[MATERIAL FOR THIS EXERCISE Boundary: Start]

-- ==== Sys2Proof/Machine/Keys.lean ====
section
/-! DEFINITION. Keys and timers (44_keys_timers.md). -/

namespace Sys2Proof.Machine

/-- R190: skip if the key named by `V[x]` is down. -/
def execSkipIfKey (x : Reg) (s : State) : Result :=
  testKey params.keyOor (readV s x) s fun down s => .next (skipIf down s)

/-- R191: skip if the key named by `V[x]` is up. -/
def execSkipIfNotKey (x : Reg) (s : State) : Result :=
  testKey params.keyOor (readV s x) s fun down s => .next (skipIf (!down) s)

/-- R192, awaiting a key: latch the lowest key down, if any, and issue the instruction again. -/
def awaitKey (s : State) : State :=
  match lowestKeyDown s with
  | none => rewind s
  | some k => rewind (setKl (some k) s)

/-- R192, a key is latched and up at this poll: keep the latch, or, under the other value of `WAITKEY_LOST_LATCH`, start over
(log 19). -/
def latchLost (lost : Config.LostLatch) (s : State) : State :=
  match lost with
  | .hold => rewind s
  | .restart => awaitKey (setKl none s)

/-- R192: latch a key at one poll, store it at a later poll that sees it down. -/
def execWaitKey (x : Reg) (s : State) : Result :=
  match s.kl with
  | none => .next (awaitKey s)
  | some k =>
    if s.key[k] then .next (setKl none (writeV x (BitVec.ofNat 8 k.val) s))
    else .next (latchLost params.lostLatch s)

/-- R193: `V[x] <- DT`. -/
def execLoadDelay (x : Reg) (s : State) : Result := .next (writeV x s.dt s)

/-- R194: `DT <- V[x]`. -/
def execSetDelay (x : Reg) (s : State) : Result := .next (setDt (readV s x) s)

/-- R195: `ST <- V[x]`. -/
def execSetSound (x : Reg) (s : State) : Result := .next (setSt (readV s x) s)

end Sys2Proof.Machine
end

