-- ==== Sys2Proof/Certificates/Slice0/Obligations.lean ====
section
/-! DEFINITION. The statements put to the provers. Where a clause rests on a choice of the model or on a decision that the spec
marks as its own, the docstring names the log entry. -/

open Sys2Proof Sys2Proof.Machine

/-! ### Encoding -/

/-- Every well-formed instruction, with every operand the encoding admits, is read back from its word. (The patterns are
general knowledge: log 2.) -/
def Obligations.DecodeOfEncodedInstruction : Prop :=
  ∀ i : Instr, wellFormed i = true → decode (encode i) = .ok i

/-- A word that decodes is the word of what it decodes to, which is well-formed: no bit of a legal word is dropped, and every
bit that is no operand is matched. (The patterns are general knowledge: log 2; strict matching is decision D5: log 3.) -/
def Obligations.EncodeOfDecodedWord : Prop :=
  ∀ (op : Word) (i : Instr), decode op = .ok i → encode i = op ∧ wellFormed i = true

/-- The decoder against the opcode map of R95 (log 2; every bit of the mask is matched: log 3): there are 34 rows, no word selects two of them, and a word selects a
row (`op & mask = match`) exactly when it decodes to that row's operation. -/
def Obligations.DecoderFollowsOpcodeMap : Prop :=
  opcodeRows.length = 34 ∧
  (∀ op : Word, ∀ r ∈ opcodeRows, ∀ q ∈ opcodeRows, op &&& r.mask = r.bits → op &&& q.mask = q.bits → r = q) ∧
  (∀ op : Word, ∀ r ∈ opcodeRows,
    (op &&& r.mask = r.bits ↔ ∃ i : Instr, decode op = .ok i ∧ i.mnemonic = r.mnemonic))

/-- The illegal words of R99 (log 2, log 3): exactly these decode to nothing, and the error carries the word. -/
def Obligations.IllegalWordsAreRejected : Prop :=
  ∀ op : Word,
    (decode op = .error (.unknownInstruction op) ↔
      (fieldLead op = 0x0 ∧ op ≠ 0x00E0 ∧ op ≠ 0x00EE) ∨ (fieldLead op = 0x5 ∧ fieldN op ≠ 0) ∨
      (fieldLead op = 0x8 ∧ fieldN op ∈ ([0x8, 0x9, 0xA, 0xB, 0xC, 0xD, 0xF] : List (BitVec 4))) ∨
      (fieldLead op = 0x9 ∧ fieldN op ≠ 0) ∨
      (fieldLead op = 0xE ∧ fieldNN op ∉ ([0x9E, 0xA1] : List Byte)) ∨
      (fieldLead op = 0xF ∧ fieldNN op ∉ ([0x07, 0x0A, 0x15, 0x18, 0x1E, 0x29, 0x33, 0x55, 0x65] : List Byte))) ∧
    (decode op = .error (.unknownInstruction op) ∨ ∃ i : Instr, decode op = .ok i)

/-- R92: each field of R91 is the generic primitive with its mask and shift. -/
def Obligations.FieldsAreExtracted : Prop :=
  ∀ op : Word,
    (fieldLead op).toNat = (extract op 0xF000 12).toNat ∧ (fieldX op).val = (extract op 0x0F00 8).toNat ∧
    (fieldY op).val = (extract op 0x00F0 4).toNat ∧ (fieldN op).toNat = (extract op 0x000F 0).toNat ∧
    (fieldNN op).toNat = (extract op 0x00FF 0).toNat ∧ (fieldNNN op).toNat = (extract op 0x0FFF 0).toNat

/-- Words written out from R95 and the table T1 of 95_test_vectors.md (log 2, log 3), one or two of each format. -/
def Obligations.SampleWordsDecode : Prop :=
  decode 0x00E0 = .ok .clearScreen ∧ decode 0x00EE = .ok .ret ∧ decode 0x1ABC = .ok (.jump 0xABC) ∧
  decode 0x3A7F = .ok (.skipEqImm 10 0x7F) ∧ decode 0x8AB6 = .ok (.shr 10 11) ∧ decode 0x8ABE = .ok (.shl 10 11) ∧
  decode 0xD125 = .ok (.draw 1 2 5) ∧ decode 0xE19E = .ok (.skipIfKey 1) ∧ decode 0xFE65 = .ok (.loadRegs 14) ∧
  decode 0x5001 = .error (.unknownInstruction 0x5001) ∧ decode 0xFFFF = .error (.unknownInstruction 0xFFFF)

/-! ### The step -/

/-- R200: a step whose move is an advance (one the host has scripted, or a free one) runs the instruction that the two bytes
at `pc` decode to, on the state after the ticks with `pc` moved past the opcode. (The script is the model's: log 11, 14.) -/
def Obligations.StepRunsDecodedInstruction : Prop :=
  ∀ (s : State) (i : Instr), s.pc.toNat < 4095 →
    decode (wordOfBytes (byteAt s s.pc.toNat) (byteAt s (s.pc.toNat + 1))) = .ok i →
    (∀ n rest, s.host = .advance n :: rest → step s = exec i (setPc (s.pc + 2) (ticks n { s with host := rest }))) ∧
    (s.host = [] → step s = exec i (setPc (s.pc + 2) (ticks (Config.freeTicks s.draws) (countDraw s))))

/-- A step performs the first pending move of the host and takes it off the list; with none pending it is an advance with a
free number of ticks. (Model's choice: log 14.) -/
def Obligations.StepPerformsFirstPendingMove : Prop :=
  ∀ s : State,
    (∀ m rest, s.host = m :: rest → step s = perform m { s with host := rest }) ∧
    (s.host = [] → step s = advance (Config.freeTicks s.draws) (countDraw s))

/-- `withFetchWord` makes the very next step run the instruction of the word: it stands where the step fetches (at `pc`, or at
the program origin where no fetch succeeds at `pc`), every other byte of memory, every register but that `pc`, and every
timer, key and pixel is as before. (Model's convention: log 33.) -/
def Obligations.PlacedWordRunsNext : Prop :=
  ∀ (s : State) (w : Nat) (i : Instr), Memory.wf s.mem = true → decodeTableWord 16 w = some i →
    ∃ (n : Nat) (u : State), step (s.withFetchWord 16 w) = exec i (setPc (u.pc + 2) (ticks n u)) ∧
      u.pc = fetchPlace s ∧ (s.pc.toNat < 4095 → u.pc = s.pc) ∧ (4095 ≤ s.pc.toNat → u.pc = 0x200) ∧
      wordOfBytes (byteAt u (fetchPlace s).toNat) (byteAt u ((fetchPlace s).toNat + 1)) = BitVec.ofNat 16 w ∧
      sameMemOutside (fetchPlace s).toNat 2 s u ∧
      sameV s u ∧ u.i = s.i ∧ sameStack s u ∧ sameTimers s u ∧ u.kl = s.kl ∧ sameDisplay s u ∧
      u.key = s.key ∧ u.plen = s.plen ∧ u.rndIn = s.rndIn

/-- R203: an unknown word ends the advance with its opcode; the only effects are the ticks and `pc` past the word; the word
0x0000 is one of them. (Which words are unknown: log 2, log 3.) -/
def Obligations.UnknownWordEndsAdvance : Prop :=
  ∀ (s : State) (n : Nat) (op : Word), s.pc.toNat < 4095 →
    wordOfBytes (byteAt s s.pc.toNat) (byteAt s (s.pc.toNat + 1)) = op →
    (∀ i : Instr, decode op ≠ .ok i) →
    advance n s = .fault (.unknownInstruction op (setPc (s.pc + 2) (ticks n s))) ∧
    (∀ i : Instr, decode 0x0000 ≠ .ok i)

/-- A fetch at 0x0FFF or above ends the advance; only the ticks have happened (`pc` unchanged: decision D22, log 25), and every
further advance fails in the same way. (The address carried: decision D25, log 28.) -/
def Obligations.FetchErrorIsDeadEnd : Prop :=
  ∀ (s : State) (n m : Nat), 4095 ≤ s.pc.toNat →
    ∃ r q, advance n s = .fault r ∧ r = .memoryOutOfBounds (max s.pc.toNat 4096) (ticks n s) ∧
      advance m (resume r) = .fault q ∧ q = .memoryOutOfBounds (max s.pc.toNat 4096) (ticks m (ticks n s))

/-- Which instruction raises which error, and when; `pc` is then still past the instruction, and no instruction is refused.
(R202, R204 to R206, R220.) Choices it rests on: that no instruction is refused, on the model's `KEY_OOR = free` (log 13; the
spec leaves the parameter open with default `refuse`, D16); that a failing `draw` carries 4096 or more, on `DRAW_N0 = nop`
(decision D20, log 23); the address carried, on decision D25 (log 28); that `SP` counts frames, on decision D29 (log 32). -/
def Obligations.ErrorsAreRaisedOnlyWhereNamed : Prop :=
  ∀ (i : Instr) (s : State),
    (∀ q, exec i s ≠ .refused q) ∧
    (∀ r, exec i s = .fault r → (Fault.left r).pc = s.pc ∧
      ((∃ a t, r = .memoryOutOfBounds a t ∧ 4096 ≤ a ∧
          ((∃ x y n, i = .draw x y n) ∨ (∃ x, i = .loadRegs x) ∨ (∃ x, i = .storeBcd x) ∨ (∃ x, i = .storeRegs x))) ∨
        (r = .stackEmpty s ∧ i = .ret ∧ s.sp.val = 0) ∨
        (r = .stackOverflow s ∧ (∃ nnn, i = .call nnn) ∧ s.sp.val = 16)))

/-! ### Control transfer -/

/-- `return` pops the last frame into `pc` (R120); with no frame it raises StackEmpty and writes nothing (R204). That `SP` counts
the frames and the last one is `STACK[SP - 1]` is decision D29 (log 32). -/
def Obligations.ReturnPopsIntoPc : Prop :=
  ∀ s : State,
    (∀ k : Fin 16, s.sp.val = k.val + 1 →
      ∃ t, exec .ret s = .next t ∧ t.pc = s.stack[k] ∧ t.sp.val = k.val ∧ t.stack = s.stack ∧ onlyPcAndStack s t) ∧
    (s.sp.val = 0 → exec .ret s = .fault (.stackEmpty s))

/-- R121: `jump` sets `pc` and nothing else. -/
def Obligations.JumpSetsPc : Prop :=
  ∀ (s : State) (nnn : Word), ∃ t, exec (.jump nnn) s = .next t ∧ t.pc = nnn ∧ onlyPc s t

/-- `call` pushes the address after it and jumps (R122); with sixteen frames it raises StackOverflow and pushes nothing (R205).
That `SP` counts the frames and a push writes `STACK[SP]` is decision D29 (log 32). -/
def Obligations.CallPushesReturnAddress : Prop :=
  ∀ (s : State) (nnn : Word),
    (∀ k : Fin 16, s.sp.val = k.val →
      ∃ t, exec (.call nnn) s = .next t ∧ t.pc = nnn ∧ t.sp.val = k.val + 1 ∧ t.stack[k] = s.pc ∧
        (∀ j : Fin 16, j ≠ k → t.stack[j] = s.stack[j]) ∧ onlyPcAndStack s t) ∧
    (s.sp.val = 16 → exec (.call nnn) s = .fault (.stackOverflow s))

/-- The round trip of 40_control_transfer.md R120: `call` and then `return` come back to the instruction after the call, with
the frames below as they were. (The layout of the stack: decision D29, log 32.) -/
def Obligations.ReturnUndoesCall : Prop :=
  ∀ (s : State) (nnn : Word), s.sp.val < 16 →
    ∃ t u, exec (.call nnn) s = .next t ∧ exec .ret t = .next u ∧ u.pc = s.pc ∧ u.sp = s.sp ∧
      (∀ j : Fin 16, j.val < s.sp.val → u.stack[j] = s.stack[j]) ∧ onlyPcAndStack s u

/-- `jump-offset` adds `V[0]` to its address in 16 bits (not reduced to 12: decision D23, log 26). -/
def Obligations.JumpOffsetAddsFirstRegister : Prop :=
  ∀ (s : State) (nnn : Word), nnn.toNat < 4096 →
    ∃ t, exec (.jumpOffset nnn) s = .next t ∧ t.pc.toNat = nnn.toNat + (readV s 0).toNat ∧ onlyPc s t

/-- R124 to R127: a skip steps over one word exactly when its condition holds, and changes nothing else. -/
def Obligations.SkipsComparePlainBytes : Prop :=
  ∀ (s : State) (x y : Reg) (nn : Byte),
    (∃ t, exec (.skipEqImm x nn) s = .next t ∧ onlyPc s t ∧
      ((readV s x).toNat = nn.toNat → t.pc = s.pc + 2) ∧ ((readV s x).toNat ≠ nn.toNat → t.pc = s.pc)) ∧
    (∃ t, exec (.skipNeImm x nn) s = .next t ∧ onlyPc s t ∧
      ((readV s x).toNat ≠ nn.toNat → t.pc = s.pc + 2) ∧ ((readV s x).toNat = nn.toNat → t.pc = s.pc)) ∧
    (∃ t, exec (.skipEqReg x y) s = .next t ∧ onlyPc s t ∧
      ((readV s x).toNat = (readV s y).toNat → t.pc = s.pc + 2) ∧
      ((readV s x).toNat ≠ (readV s y).toNat → t.pc = s.pc)) ∧
    (∃ t, exec (.skipNeReg x y) s = .next t ∧ onlyPc s t ∧
      ((readV s x).toNat ≠ (readV s y).toNat → t.pc = s.pc + 2) ∧
      ((readV s x).toNat = (readV s y).toNat → t.pc = s.pc))
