-- ==== Sys2Proof/Laws/Decode.lean ====
section
/-! SUPPORT. The fields of the words that the encoder's formats build, and the words that the fields build back (30_encoding.md
R91, R93); the bytes of a word. -/

namespace Sys2Proof

/-! ### Fields as numbers -/

theorem fieldLead_toNat (op : Word) : (fieldLead op).toNat = op.toNat / 4096 := by
  have := op.isLt
  simp [fieldLead, Nat.shiftRight_eq_div_pow]
  omega

theorem fieldX_val (op : Word) : (fieldX op).val = op.toNat / 256 % 16 := by
  simp [fieldX, Nat.shiftRight_eq_div_pow]

theorem fieldY_val (op : Word) : (fieldY op).val = op.toNat / 16 % 16 := by
  simp [fieldY, Nat.shiftRight_eq_div_pow]

theorem fieldN_toNat (op : Word) : (fieldN op).toNat = op.toNat % 16 := by
  simp [fieldN]

theorem fieldNN_toNat (op : Word) : (fieldNN op).toNat = op.toNat % 256 := by
  simp [fieldNN]

theorem fieldNNN_toNat (op : Word) : (fieldNNN op).toNat = op.toNat % 4096 := by
  simp [fieldNNN]
  omega

/-! ### Formats as numbers -/

theorem formatA_toNat {lead : Nat} (h : lead < 16) (nnn : Word) :
    (formatA lead nnn).toNat = lead * 4096 + nnn.toNat % 4096 := by
  simp [formatA]; omega

theorem formatXI_toNat {lead : Nat} (h : lead < 16) (x : Reg) (nn : Byte) :
    (formatXI lead x nn).toNat = lead * 4096 + x.val * 256 + nn.toNat := by
  have := x.isLt; have := nn.isLt
  simp [formatXI]; omega

theorem formatXY_toNat {lead : Nat} (h : lead < 16) (x y : Reg) (n : Nat) :
    (formatXY lead x y n).toNat = lead * 4096 + x.val * 256 + y.val * 16 + n % 16 := by
  have := x.isLt; have := y.isLt
  simp [formatXY]; omega

theorem formatX_toNat {lead : Nat} (h : lead < 16) (x : Reg) (sub : Byte) :
    (formatX lead x sub).toNat = lead * 4096 + x.val * 256 + sub.toNat := by
  have := x.isLt; have := sub.isLt
  simp [formatX]; omega

/-! ### Fields of formats -/

theorem fieldLead_formatA {lead : Nat} (h : lead < 16) (nnn : Word) :
    fieldLead (formatA lead nnn) = BitVec.ofNat 4 lead := by
  apply BitVec.eq_of_toNat_eq
  rw [fieldLead_toNat, formatA_toNat h]; simp; omega

theorem fieldNNN_formatA {lead : Nat} (h : lead < 16) {nnn : Word} (hn : nnn.toNat < 4096) :
    fieldNNN (formatA lead nnn) = nnn := by
  apply BitVec.eq_of_toNat_eq
  rw [fieldNNN_toNat, formatA_toNat h]; omega

theorem fieldLead_formatXI {lead : Nat} (h : lead < 16) (x : Reg) (nn : Byte) :
    fieldLead (formatXI lead x nn) = BitVec.ofNat 4 lead := by
  have := x.isLt; have := nn.isLt
  apply BitVec.eq_of_toNat_eq
  rw [fieldLead_toNat, formatXI_toNat h]; simp; omega

theorem fieldX_formatXI {lead : Nat} (h : lead < 16) (x : Reg) (nn : Byte) : fieldX (formatXI lead x nn) = x := by
  have := x.isLt; have := nn.isLt
  apply Fin.ext
  rw [fieldX_val, formatXI_toNat h]; omega

theorem fieldNN_formatXI {lead : Nat} (h : lead < 16) (x : Reg) (nn : Byte) : fieldNN (formatXI lead x nn) = nn := by
  have := x.isLt; have := nn.isLt
  apply BitVec.eq_of_toNat_eq
  rw [fieldNN_toNat, formatXI_toNat h]; omega

theorem fieldLead_formatXY {lead : Nat} (h : lead < 16) (x y : Reg) (n : Nat) :
    fieldLead (formatXY lead x y n) = BitVec.ofNat 4 lead := by
  have := x.isLt; have := y.isLt
  apply BitVec.eq_of_toNat_eq
  rw [fieldLead_toNat, formatXY_toNat h]; simp; omega

theorem fieldX_formatXY {lead : Nat} (h : lead < 16) (x y : Reg) (n : Nat) : fieldX (formatXY lead x y n) = x := by
  have := x.isLt; have := y.isLt
  apply Fin.ext
  rw [fieldX_val, formatXY_toNat h]; omega

theorem fieldY_formatXY {lead : Nat} (h : lead < 16) (x y : Reg) (n : Nat) : fieldY (formatXY lead x y n) = y := by
  have := x.isLt; have := y.isLt
  apply Fin.ext
  rw [fieldY_val, formatXY_toNat h]; omega

theorem fieldN_formatXY {lead : Nat} (h : lead < 16) (x y : Reg) (n : Nat) :
    fieldN (formatXY lead x y n) = BitVec.ofNat 4 n := by
  have := x.isLt; have := y.isLt
  apply BitVec.eq_of_toNat_eq
  rw [fieldN_toNat, formatXY_toNat h]; simp; omega

theorem fieldLead_formatX {lead : Nat} (h : lead < 16) (x : Reg) (sub : Byte) :
    fieldLead (formatX lead x sub) = BitVec.ofNat 4 lead := by
  have := x.isLt; have := sub.isLt
  apply BitVec.eq_of_toNat_eq
  rw [fieldLead_toNat, formatX_toNat h]; simp; omega

theorem fieldX_formatX {lead : Nat} (h : lead < 16) (x : Reg) (sub : Byte) : fieldX (formatX lead x sub) = x := by
  have := x.isLt; have := sub.isLt
  apply Fin.ext
  rw [fieldX_val, formatX_toNat h]; omega

theorem fieldNN_formatX {lead : Nat} (h : lead < 16) (x : Reg) (sub : Byte) : fieldNN (formatX lead x sub) = sub := by
  have := x.isLt; have := sub.isLt
  apply BitVec.eq_of_toNat_eq
  rw [fieldNN_toNat, formatX_toNat h]; omega

/-! ### Formats of fields -/

theorem formatA_of_fields (op : Word) : formatA (fieldLead op).toNat (fieldNNN op) = op := by
  have := op.isLt
  apply BitVec.eq_of_toNat_eq
  rw [formatA_toNat (fieldLead op).isLt, fieldLead_toNat, fieldNNN_toNat]; omega

theorem formatXI_of_fields (op : Word) : formatXI (fieldLead op).toNat (fieldX op) (fieldNN op) = op := by
  have := op.isLt
  apply BitVec.eq_of_toNat_eq
  rw [formatXI_toNat (fieldLead op).isLt, fieldLead_toNat, fieldX_val, fieldNN_toNat]; omega

theorem formatXY_of_fields (op : Word) :
    formatXY (fieldLead op).toNat (fieldX op) (fieldY op) (fieldN op).toNat = op := by
  have := op.isLt
  apply BitVec.eq_of_toNat_eq
  rw [formatXY_toNat (fieldLead op).isLt, fieldLead_toNat, fieldX_val, fieldY_val, fieldN_toNat]; omega

/-! ### Bytes -/

/-- R64, R90: a word is read back from its two bytes. -/
theorem wordOfBytes_bytes (w : Word) : wordOfBytes (hiByte w) (loByte w) = w := by
  have := w.isLt
  apply BitVec.eq_of_toNat_eq
  simp [wordOfBytes, hiByte, loByte, Nat.shiftRight_eq_div_pow]
  omega

end Sys2Proof
end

[MATERIAL FOR THIS EXERCISE Boundary: End]

* [TASK INSTRUCTIONS] Print the lines above from the one with "advance n s = .fault (.unknownInstruction" through the one with "advance m (resume", both included, exactly as written and nothing more.

* [PROBLEM SOLUTION]
    advance n s = .fault (.unknownInstruction op (setPc (s.pc + 2) (ticks n s))) ∧
    (∀ i : Instr, decode 0x0000 ≠ .ok i)

/-- A fetch at 0x0FFF or above ends the advance; only the ticks have happened (`pc` unchanged: decision D22, log 25), and every
further advance fails in the same way. (The address carried: decision D25, log 28.) -/
def Obligations.FetchErrorIsDeadEnd : Prop :=
  ∀ (s : State) (n m : Nat), 4095 ≤ s.pc.toNat →
    ∃ r q, advance n s = .fault r ∧ r = .memoryOutOfBounds (max s.pc.toNat 4096) (ticks n s) ∧
      advance m (resume r) = .fault q ∧ q = .memoryOutOfBounds (max s.pc.toNat 4096) (ticks m (ticks n s))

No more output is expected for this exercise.